-- ==== Sys2Proof/Machine/Flags.lean ====
section
/-! DEFINITION. The block stores no flag (R18). What a response reports besides its data: the status code (R113) and the
out-of-range mark, which the boundary guard of F2X computes (R72). -/

namespace Sys2Proof.Machine

open Sys2Proof

/-- `rsp_status[1:0]` (R56, R113). -/
def Status.code : Status → BitVec 2
  | .ok => 0
  | .invalidArgument => 1
  | .invalidCast => 2
  | .unimplemented => 3

/-- `RAW_MIN <= n <= RAW_MAX`: a rounded integer that 32 signed bits hold (R5, R72). -/
def fitsRaw (n : Int) : Bool := decide (Config.rawMin ≤ n) && decide (n ≤ Config.rawMax)

/-- The boundary guard `oor` of R72, on the rounded scaled integer of a finite operand, or on none for a NaN or an
infinity. -/
def boundaryGuard : Option Int → Bool
  | none => true
  | some n => !fitsRaw n

end Sys2Proof.Machine
end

● ● ● ● ● ● ●

- **What to work on**
Every entry in the listing above is to be repeated verbatim.

- **Output for this task**
-- ==== Sys2Proof/Machine/Flags.lean ====
section
/-! DEFINITION. The block stores no flag (R18). What a response reports besides its data: the status code (R113) and the
out-of-range mark, which the boundary guard of F2X computes (R72). -/

namespace Sys2Proof.Machine

open Sys2Proof

/-- `rsp_status[1:0]` (R56, R113). -/
def Status.code : Status → BitVec 2
  | .ok => 0
  | .invalidArgument => 1
  | .invalidCast => 2
  | .unimplemented => 3

/-- `RAW_MIN <= n <= RAW_MAX`: a rounded integer that 32 signed bits hold (R5, R72). -/
def fitsRaw (n : Int) : Bool := decide (Config.rawMin ≤ n) && decide (n ≤ Config.rawMax)

/-- The boundary guard `oor` of R72, on the rounded scaled integer of a finite operand, or on none for a NaN or an
infinity. -/
def boundaryGuard : Option Int → Bool
  | none => true
  | some n => !fitsRaw n

end Sys2Proof.Machine
end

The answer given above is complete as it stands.